- [DIRECTIONS FOR THIS TASK]: Look below for the line containing "def opUtcTable : OpInfo"; from there, print each line exactly up to and including the line containing "d.length ≠ 28", and stop.

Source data
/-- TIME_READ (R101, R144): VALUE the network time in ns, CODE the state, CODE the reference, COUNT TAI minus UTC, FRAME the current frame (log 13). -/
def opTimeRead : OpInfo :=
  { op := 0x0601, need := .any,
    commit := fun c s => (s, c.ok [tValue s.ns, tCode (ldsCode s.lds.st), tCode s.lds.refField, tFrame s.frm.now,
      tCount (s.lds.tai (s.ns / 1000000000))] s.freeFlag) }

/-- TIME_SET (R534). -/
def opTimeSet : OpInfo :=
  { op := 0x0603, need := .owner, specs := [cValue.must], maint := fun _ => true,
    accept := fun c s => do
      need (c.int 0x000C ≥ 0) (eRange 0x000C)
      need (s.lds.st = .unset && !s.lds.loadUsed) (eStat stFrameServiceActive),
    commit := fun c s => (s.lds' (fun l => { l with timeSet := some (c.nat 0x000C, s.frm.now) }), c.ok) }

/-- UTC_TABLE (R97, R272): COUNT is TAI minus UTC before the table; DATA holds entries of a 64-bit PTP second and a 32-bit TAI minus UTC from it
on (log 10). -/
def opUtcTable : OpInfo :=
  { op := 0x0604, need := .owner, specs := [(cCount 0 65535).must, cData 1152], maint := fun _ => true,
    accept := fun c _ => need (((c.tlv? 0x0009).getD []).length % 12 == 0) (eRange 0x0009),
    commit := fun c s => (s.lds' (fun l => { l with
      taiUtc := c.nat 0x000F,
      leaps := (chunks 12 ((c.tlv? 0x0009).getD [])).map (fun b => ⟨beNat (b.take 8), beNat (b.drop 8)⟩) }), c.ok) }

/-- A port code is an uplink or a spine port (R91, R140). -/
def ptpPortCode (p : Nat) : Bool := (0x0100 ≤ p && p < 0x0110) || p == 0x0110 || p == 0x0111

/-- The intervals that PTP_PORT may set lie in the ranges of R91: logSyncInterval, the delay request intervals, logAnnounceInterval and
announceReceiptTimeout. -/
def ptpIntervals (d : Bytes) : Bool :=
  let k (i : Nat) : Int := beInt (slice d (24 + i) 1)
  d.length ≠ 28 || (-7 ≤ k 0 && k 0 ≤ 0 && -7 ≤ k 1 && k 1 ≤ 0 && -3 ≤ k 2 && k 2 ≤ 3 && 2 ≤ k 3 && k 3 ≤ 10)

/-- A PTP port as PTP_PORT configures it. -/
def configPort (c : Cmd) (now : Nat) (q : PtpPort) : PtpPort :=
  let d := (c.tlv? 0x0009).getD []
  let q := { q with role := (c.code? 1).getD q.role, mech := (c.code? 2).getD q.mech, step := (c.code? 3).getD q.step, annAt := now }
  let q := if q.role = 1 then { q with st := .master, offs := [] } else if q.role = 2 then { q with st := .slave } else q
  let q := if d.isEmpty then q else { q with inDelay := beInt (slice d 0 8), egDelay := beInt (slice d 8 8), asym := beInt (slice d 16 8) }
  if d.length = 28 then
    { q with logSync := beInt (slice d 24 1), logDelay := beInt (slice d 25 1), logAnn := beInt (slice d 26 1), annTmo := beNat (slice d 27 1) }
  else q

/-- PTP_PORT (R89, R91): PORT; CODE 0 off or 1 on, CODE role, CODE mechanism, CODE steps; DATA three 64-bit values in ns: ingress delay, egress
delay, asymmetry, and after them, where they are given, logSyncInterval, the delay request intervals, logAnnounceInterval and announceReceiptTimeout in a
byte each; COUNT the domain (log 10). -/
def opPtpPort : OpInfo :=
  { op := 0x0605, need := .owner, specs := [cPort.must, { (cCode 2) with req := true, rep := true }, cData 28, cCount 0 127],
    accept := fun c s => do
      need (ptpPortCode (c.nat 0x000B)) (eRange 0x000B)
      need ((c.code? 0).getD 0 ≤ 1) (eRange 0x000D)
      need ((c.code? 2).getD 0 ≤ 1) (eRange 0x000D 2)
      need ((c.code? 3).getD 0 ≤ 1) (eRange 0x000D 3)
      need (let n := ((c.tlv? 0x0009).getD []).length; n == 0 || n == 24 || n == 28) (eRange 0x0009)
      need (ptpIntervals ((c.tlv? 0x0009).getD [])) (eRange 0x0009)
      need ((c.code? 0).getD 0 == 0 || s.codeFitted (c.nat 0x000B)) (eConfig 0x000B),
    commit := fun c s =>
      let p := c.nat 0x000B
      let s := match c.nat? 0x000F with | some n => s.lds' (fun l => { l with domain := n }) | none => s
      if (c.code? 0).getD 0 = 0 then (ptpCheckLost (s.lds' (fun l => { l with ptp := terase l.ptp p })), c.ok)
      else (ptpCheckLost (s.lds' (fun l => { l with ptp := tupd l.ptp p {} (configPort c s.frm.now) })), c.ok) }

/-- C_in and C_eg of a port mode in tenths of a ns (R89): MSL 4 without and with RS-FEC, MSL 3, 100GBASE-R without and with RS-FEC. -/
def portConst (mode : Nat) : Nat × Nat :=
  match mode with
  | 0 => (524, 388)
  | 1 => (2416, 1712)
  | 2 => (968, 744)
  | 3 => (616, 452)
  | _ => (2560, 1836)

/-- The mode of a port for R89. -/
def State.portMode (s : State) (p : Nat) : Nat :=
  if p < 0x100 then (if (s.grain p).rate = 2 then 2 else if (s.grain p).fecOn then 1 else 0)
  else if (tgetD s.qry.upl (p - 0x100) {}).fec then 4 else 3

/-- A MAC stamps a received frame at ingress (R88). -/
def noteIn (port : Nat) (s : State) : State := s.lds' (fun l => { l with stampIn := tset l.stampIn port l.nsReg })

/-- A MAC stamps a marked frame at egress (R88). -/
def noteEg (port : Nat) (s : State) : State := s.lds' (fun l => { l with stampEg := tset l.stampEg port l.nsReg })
* * *
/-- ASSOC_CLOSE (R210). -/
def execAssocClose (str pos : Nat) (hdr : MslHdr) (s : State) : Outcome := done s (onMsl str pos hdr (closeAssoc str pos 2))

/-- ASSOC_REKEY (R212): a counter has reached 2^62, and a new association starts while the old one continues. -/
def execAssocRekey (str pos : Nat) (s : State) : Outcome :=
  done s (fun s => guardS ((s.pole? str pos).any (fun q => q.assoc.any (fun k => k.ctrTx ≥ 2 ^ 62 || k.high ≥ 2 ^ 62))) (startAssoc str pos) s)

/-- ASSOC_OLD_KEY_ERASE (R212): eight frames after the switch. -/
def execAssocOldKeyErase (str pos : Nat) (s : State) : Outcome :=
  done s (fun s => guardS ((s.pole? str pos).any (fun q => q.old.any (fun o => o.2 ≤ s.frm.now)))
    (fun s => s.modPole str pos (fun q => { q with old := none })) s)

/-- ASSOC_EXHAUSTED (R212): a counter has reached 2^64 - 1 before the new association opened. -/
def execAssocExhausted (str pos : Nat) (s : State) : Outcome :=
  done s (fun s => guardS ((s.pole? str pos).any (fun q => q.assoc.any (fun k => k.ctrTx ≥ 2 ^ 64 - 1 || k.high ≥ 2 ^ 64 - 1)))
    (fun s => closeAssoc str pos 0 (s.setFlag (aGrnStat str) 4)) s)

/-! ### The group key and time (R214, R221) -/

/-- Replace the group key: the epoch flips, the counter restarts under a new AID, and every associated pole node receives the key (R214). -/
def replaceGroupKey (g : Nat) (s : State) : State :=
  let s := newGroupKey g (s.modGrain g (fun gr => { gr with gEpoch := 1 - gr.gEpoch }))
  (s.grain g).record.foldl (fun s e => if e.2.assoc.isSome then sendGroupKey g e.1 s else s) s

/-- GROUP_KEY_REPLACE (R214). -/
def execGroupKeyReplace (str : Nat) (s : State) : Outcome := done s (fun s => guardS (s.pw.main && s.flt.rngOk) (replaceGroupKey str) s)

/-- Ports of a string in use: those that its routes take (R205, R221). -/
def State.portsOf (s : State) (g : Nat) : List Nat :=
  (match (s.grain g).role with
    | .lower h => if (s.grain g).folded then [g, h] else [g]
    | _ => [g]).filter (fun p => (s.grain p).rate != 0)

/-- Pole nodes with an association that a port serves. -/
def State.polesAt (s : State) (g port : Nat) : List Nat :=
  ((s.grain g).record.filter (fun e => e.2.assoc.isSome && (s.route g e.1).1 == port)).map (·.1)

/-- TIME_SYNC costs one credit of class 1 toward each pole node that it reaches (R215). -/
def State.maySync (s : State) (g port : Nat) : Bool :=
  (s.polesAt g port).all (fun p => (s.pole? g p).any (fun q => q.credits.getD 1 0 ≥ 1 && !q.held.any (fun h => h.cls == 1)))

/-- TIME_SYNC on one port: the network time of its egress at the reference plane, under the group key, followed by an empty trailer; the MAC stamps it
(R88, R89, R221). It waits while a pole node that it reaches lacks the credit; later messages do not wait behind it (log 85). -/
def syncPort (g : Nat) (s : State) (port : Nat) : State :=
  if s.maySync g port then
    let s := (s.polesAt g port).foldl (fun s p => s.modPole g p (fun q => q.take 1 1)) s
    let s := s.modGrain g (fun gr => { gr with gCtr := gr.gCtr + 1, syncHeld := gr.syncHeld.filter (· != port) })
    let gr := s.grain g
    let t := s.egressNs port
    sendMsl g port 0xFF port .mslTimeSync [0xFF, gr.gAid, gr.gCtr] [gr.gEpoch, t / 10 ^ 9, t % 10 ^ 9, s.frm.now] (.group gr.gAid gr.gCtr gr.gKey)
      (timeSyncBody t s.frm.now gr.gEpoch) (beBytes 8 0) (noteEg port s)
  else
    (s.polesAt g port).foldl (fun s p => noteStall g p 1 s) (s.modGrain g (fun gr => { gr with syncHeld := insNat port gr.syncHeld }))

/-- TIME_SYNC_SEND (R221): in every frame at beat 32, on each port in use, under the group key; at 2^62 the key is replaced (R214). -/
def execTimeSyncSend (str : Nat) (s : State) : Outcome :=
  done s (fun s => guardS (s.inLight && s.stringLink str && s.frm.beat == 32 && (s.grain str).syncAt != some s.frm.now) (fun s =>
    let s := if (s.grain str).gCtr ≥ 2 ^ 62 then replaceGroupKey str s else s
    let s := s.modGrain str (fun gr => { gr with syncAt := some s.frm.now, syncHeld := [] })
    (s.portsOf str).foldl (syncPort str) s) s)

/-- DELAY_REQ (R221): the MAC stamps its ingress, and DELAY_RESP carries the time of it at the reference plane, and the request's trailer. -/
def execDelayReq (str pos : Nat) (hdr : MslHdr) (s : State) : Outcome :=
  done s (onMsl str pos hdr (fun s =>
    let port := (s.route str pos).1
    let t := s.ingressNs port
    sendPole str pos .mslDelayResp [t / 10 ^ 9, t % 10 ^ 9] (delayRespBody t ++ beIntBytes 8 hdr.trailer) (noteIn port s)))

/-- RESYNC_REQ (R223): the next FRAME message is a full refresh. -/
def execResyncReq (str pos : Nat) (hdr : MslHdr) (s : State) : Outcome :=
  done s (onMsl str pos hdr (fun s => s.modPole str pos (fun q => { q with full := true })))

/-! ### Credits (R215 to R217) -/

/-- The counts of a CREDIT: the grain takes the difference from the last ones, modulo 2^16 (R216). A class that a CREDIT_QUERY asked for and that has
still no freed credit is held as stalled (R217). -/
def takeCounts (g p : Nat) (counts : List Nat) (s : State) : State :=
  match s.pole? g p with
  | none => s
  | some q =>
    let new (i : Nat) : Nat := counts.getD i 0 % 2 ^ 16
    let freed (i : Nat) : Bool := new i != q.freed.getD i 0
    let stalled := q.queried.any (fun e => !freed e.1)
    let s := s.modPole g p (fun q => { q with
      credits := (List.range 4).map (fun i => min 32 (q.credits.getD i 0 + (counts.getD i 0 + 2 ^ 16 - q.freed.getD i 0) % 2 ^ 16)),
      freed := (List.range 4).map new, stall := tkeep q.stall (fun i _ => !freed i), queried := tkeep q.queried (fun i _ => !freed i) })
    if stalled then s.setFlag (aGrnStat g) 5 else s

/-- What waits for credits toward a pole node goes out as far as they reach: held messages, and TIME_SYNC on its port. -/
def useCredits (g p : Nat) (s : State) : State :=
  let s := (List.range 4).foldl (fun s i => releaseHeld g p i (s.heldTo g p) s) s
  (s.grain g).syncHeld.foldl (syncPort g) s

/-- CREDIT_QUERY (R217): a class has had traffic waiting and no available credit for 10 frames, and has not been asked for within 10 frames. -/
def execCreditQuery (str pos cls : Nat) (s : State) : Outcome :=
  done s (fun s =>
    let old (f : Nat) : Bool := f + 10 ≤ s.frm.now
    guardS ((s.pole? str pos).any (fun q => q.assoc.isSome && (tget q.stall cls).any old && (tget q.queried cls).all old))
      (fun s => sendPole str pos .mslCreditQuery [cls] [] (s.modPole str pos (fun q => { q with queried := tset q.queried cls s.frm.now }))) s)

- [WRITTEN RESPONSE]:
def opUtcTable : OpInfo :=
  { op := 0x0604, need := .owner, specs := [(cCount 0 65535).must, cData 1152], maint := fun _ => true,
    accept := fun c _ => need (((c.tlv? 0x0009).getD []).length % 12 == 0) (eRange 0x0009),
    commit := fun c s => (s.lds' (fun l => { l with
      taiUtc := c.nat 0x000F,
      leaps := (chunks 12 ((c.tlv? 0x0009).getD [])).map (fun b => ⟨beNat (b.take 8), beNat (b.drop 8)⟩) }), c.ok) }

/-- A port code is an uplink or a spine port (R91, R140). -/
def ptpPortCode (p : Nat) : Bool := (0x0100 ≤ p && p < 0x0110) || p == 0x0110 || p == 0x0111

/-- The intervals that PTP_PORT may set lie in the ranges of R91: logSyncInterval, the delay request intervals, logAnnounceInterval and
announceReceiptTimeout. -/
def ptpIntervals (d : Bytes) : Bool :=
  let k (i : Nat) : Int := beInt (slice d (24 + i) 1)
  d.length ≠ 28 || (-7 ≤ k 0 && k 0 ≤ 0 && -7 ≤ k 1 && k 1 ≤ 0 && -3 ≤ k 2 && k 2 ≤ 3 && 2 ≤ k 3 && k 3 ≤ 10)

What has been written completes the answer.